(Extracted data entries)
/-- The bits of an element. -/
def elemGet (l : List (Nat × Word)) (t : Tile) (r e : Nat) : Nat :=
  if t.fmt = 12 then
    (cellRead l t.stamp (t.cell r (2 * e))).toNat + 2 ^ 32 * (cellRead l t.stamp (t.cell r (2 * e + 1))).toNat
  else
    let w := elemBits t.fmt
    (cellRead l t.stamp (t.cell r (e / epc t.fmt))).toNat / 2 ^ (w * (e % epc t.fmt)) % 2 ^ w

/-- A w-bit field of a word at bit p replaced. -/
def withField (v : Word) (p w x : Nat) : Word :=
  BitVec.ofNat 32 (v.toNat % 2 ^ p + 2 ^ p * (x % 2 ^ w) + 2 ^ (p + w) * (v.toNat / 2 ^ (p + w)))

/-- Write an element: only its own bits change (R126). -/
def elemPut (l : List (Nat × Word)) (t : Tile) (r e x : Nat) : List (Nat × Word) :=
  if t.fmt = 12 then
    cellWrite (cellWrite l (t.cell r (2 * e)) (BitVec.ofNat 32 x)) (t.cell r (2 * e + 1)) (BitVec.ofNat 32 (x / 2 ^ 32))
  else
    let w := elemBits t.fmt
    let i := t.cell r (e / epc t.fmt)
    cellWrite l i (withField (cellRead l t.stamp i) (w * (e % epc t.fmt)) w x)

/-- Cell that holds the scale of block j of a row. -/
def Tile.scaleCell (t : Tile) (r j : Nat) : Nat := t.cell r ((elemCells t.fmt t.ncols).getD 0 + j / 4)

/-- The E8M0 scale of block j of a row. -/
def scaleGet (l : List (Nat × Word)) (t : Tile) (r j : Nat) : Nat :=
  (cellRead l t.stamp (t.scaleCell r j)).toNat / 2 ^ (8 * (j % 4)) % 256

/-- Blocks of a row of a block-scaled tile. -/
def Tile.blocks (t : Tile) : Nat := t.elems / 32

/-- A scale cell's word with its bytes beyond the row's last block undefined, as a write leaves them: bits of a free
value (R130; log entry 8). -/
def scaleRest (t : Tile) (r j : Nat) (v : Word) : Word :=
  (List.range 4).foldl (fun v q =>
    if 4 * (j / 4) + q < t.blocks then v
    else withField v (8 * q) 8 ((Config.undefWord t.stamp (2 ^ 32 * t.scaleCell r j + v.toNat)).toNat / 2 ^ (8 * q))) v

def scalePut (l : List (Nat × Word)) (t : Tile) (r j x : Nat) : List (Nat × Word) :=
  cellWrite l (t.scaleCell r j) (scaleRest t r j (withField (cellRead l t.stamp (t.scaleCell r j)) (8 * (j % 4)) 8 x))

/-- The value of an element of a format, without its scale; integers as they are. -/
def elemVal (fmt bits : Nat) : FVal :=
  match fmt with
  | 0 => fp32.decode bits
  | 1 => fp16.decode bits
  | 2 => bf16.decode bits
  | 3 | 9 => e4m3.decode bits
  | 4 | 10 => e5m2.decode bits
  | 5 | 11 => tk8Decode bits
  | 6 => FVal.ofInt (if 128 ≤ bits then (bits : Int) - 256 else bits)
  | 7 => FVal.ofInt bits
  | 8 => e2m1.decode bits
  | _ => fp64.decode bits

/-- The code of a value in a floating element format. -/
def elemEncode (fmt : Nat) (mode : RMode) (v : FVal) : Nat :=
  match fmt with
  | 1 => fp16.encode mode v
  | 2 => bf16.encode mode v
  | 3 | 9 => e4m3.encode mode v
  | 4 | 10 => e5m2.encode mode v
  | 5 | 11 => tk8Encode mode v
  | 8 => e2m1.encode mode v
  | _ => fp32.encode mode v

/-- emax_elem of a block-scaled format (R65). -/
def emaxElem (fmt : Nat) : Nat := match fmt with | 8 => 2 | 9 => 8 | 10 => 15 | _ => 3

/-- A value divided by 2^(E - 127). -/
def unscale (e : Nat) (v : FVal) : FVal :=
  match v with
  | .fin n m x => .fin n m (x - ((e : Int) - 127))
  | v => v

/-- The scale and the codes of a block's values (R65); mode j is that of value j. -/
def blockCodes (fmt : Nat) (mode : Nat → RMode) (vs : List FVal) : Nat × List Nat :=
  let e := blockScale (emaxElem fmt) vs
  if e = 0xFF then (e, vs.map (fun _ => 0))
  else (e, (List.range vs.length).map (fun j => elemEncode fmt (mode j) (unscale e (vs.getD j .nan))))

/-! ## Poison in the ashlar (R24; log entry 118) -/

/-- The half bytes of the ashlar that an element takes: half q of cell c has the number 8 c + q. -/
def elemHalves (t : Tile) (r e : Nat) : List Nat :=
  if t.fmt = 12 then (List.range 16).map (8 * t.cell r (2 * e) + ·)
  else
    let n := elemBits t.fmt / 4
    (List.range n).map (8 * t.cell r (e / epc t.fmt) + n * (e % epc t.fmt) + ·)

/-- Those of the scale of block j of a row. -/
def scaleHalves (t : Tile) (r j : Nat) : List Nat := (List.range 2).map (8 * t.scaleCell r j + 2 * (j % 4) + ·)

/-- Those of a cell. -/
def cellHalves (i : Nat) : List Nat := (List.range 8).map (8 * i + ·)

/-- Some half bytes of the ashlar are written, with poisoned data or with good. -/
def Core.setBad (c : Core) (hs : List Nat) (bad : Bool) : Core :=
  { c with ashBad := c.ashBad.filter (fun h => !hs.contains h) ++ if bad then hs else [] }

/-- One of some half bytes is poisoned. -/
def Core.isBad (c : Core) (hs : List Nat) : Bool := hs.any c.ashBad.contains

/-! ## The tile table (R127 to R132) -/

/-- Entry of the tile operand n: (n + SR.TBASE) mod 32. -/
def tileEntry (x : Iss) (n : Nat) : Nat := (n - 736 + x.g.tbase.toNat) % 32

def tileOf (s : State) (x : Iss) (e : Nat) : Tile :=
  match s.core? x.g.pkg x.g.core with
  | some c => c.tiles.getD e { }
  | none => { }

def setTile (s : State) (x : Iss) (e : Nat) (f : Tile → Tile) : State :=
  s.mapCore x.g.pkg x.g.core (fun c => { c with tiles := modAt c.tiles e f })

/-- The node at the highest level bound to CORE that a group belongs to (R131). -/
def coreNode (k : Inst) (rank : Nat) : Option Nat := (coreLevel k.levels).map (fun lv => nodeIndex k.levels rank 0 lv)

/-- The group may name the tile (R131). -/
def tileLegal (x : Iss) (t : Tile) : Bool :=
  t.state != .free && (if t.shared then coreNode x.k x.g.rank == some t.owner else t.owner == x.g.rank)

/-- Engine operations and matrix steps that use an entry of a core. -/
def EngKind.entry : EngKind → Option Nat
  | .mstTile e _ _ _ _ _ _ => some e
  | .tld e _ _ => some e
  | .tst _ e _ => some e
  | _ => none

def StepOperand.entry : StepOperand → Option Nat
  | .tile e _ _ _ _ => some e
  | .mem _ _ _ => none

/-- How a naming of a tile goes, as a reader or as a writer (R131, R132): the tile, or the trap or block. -/
inductive Named where
  | ok (t : Tile)
  | trap (reason : Nat)
  | block
  deriving DecidableEq, Repr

* _EXERCISE REQUIREMENTS_
Return exactly the lines from the one containing "to (R131). -/" to the last line of the data, and nothing more.

* _OUTPUT_
/-- The node at the highest level bound to CORE that a group belongs to (R131). -/
def coreNode (k : Inst) (rank : Nat) : Option Nat := (coreLevel k.levels).map (fun lv => nodeIndex k.levels rank 0 lv)

/-- The group may name the tile (R131). -/
def tileLegal (x : Iss) (t : Tile) : Bool :=
  t.state != .free && (if t.shared then coreNode x.k x.g.rank == some t.owner else t.owner == x.g.rank)

/-- Engine operations and matrix steps that use an entry of a core. -/
def EngKind.entry : EngKind → Option Nat
  | .mstTile e _ _ _ _ _ _ => some e
  | .tld e _ _ => some e
  | .tst _ e _ => some e
  | _ => none

def StepOperand.entry : StepOperand → Option Nat
  | .tile e _ _ _ _ => some e
  | .mem _ _ _ => none

/-- How a naming of a tile goes, as a reader or as a writer (R131, R132): the tile, or the trap or block. -/
inductive Named where
  | ok (t : Tile)
  | trap (reason : Nat)
  | block
  deriving DecidableEq, Repr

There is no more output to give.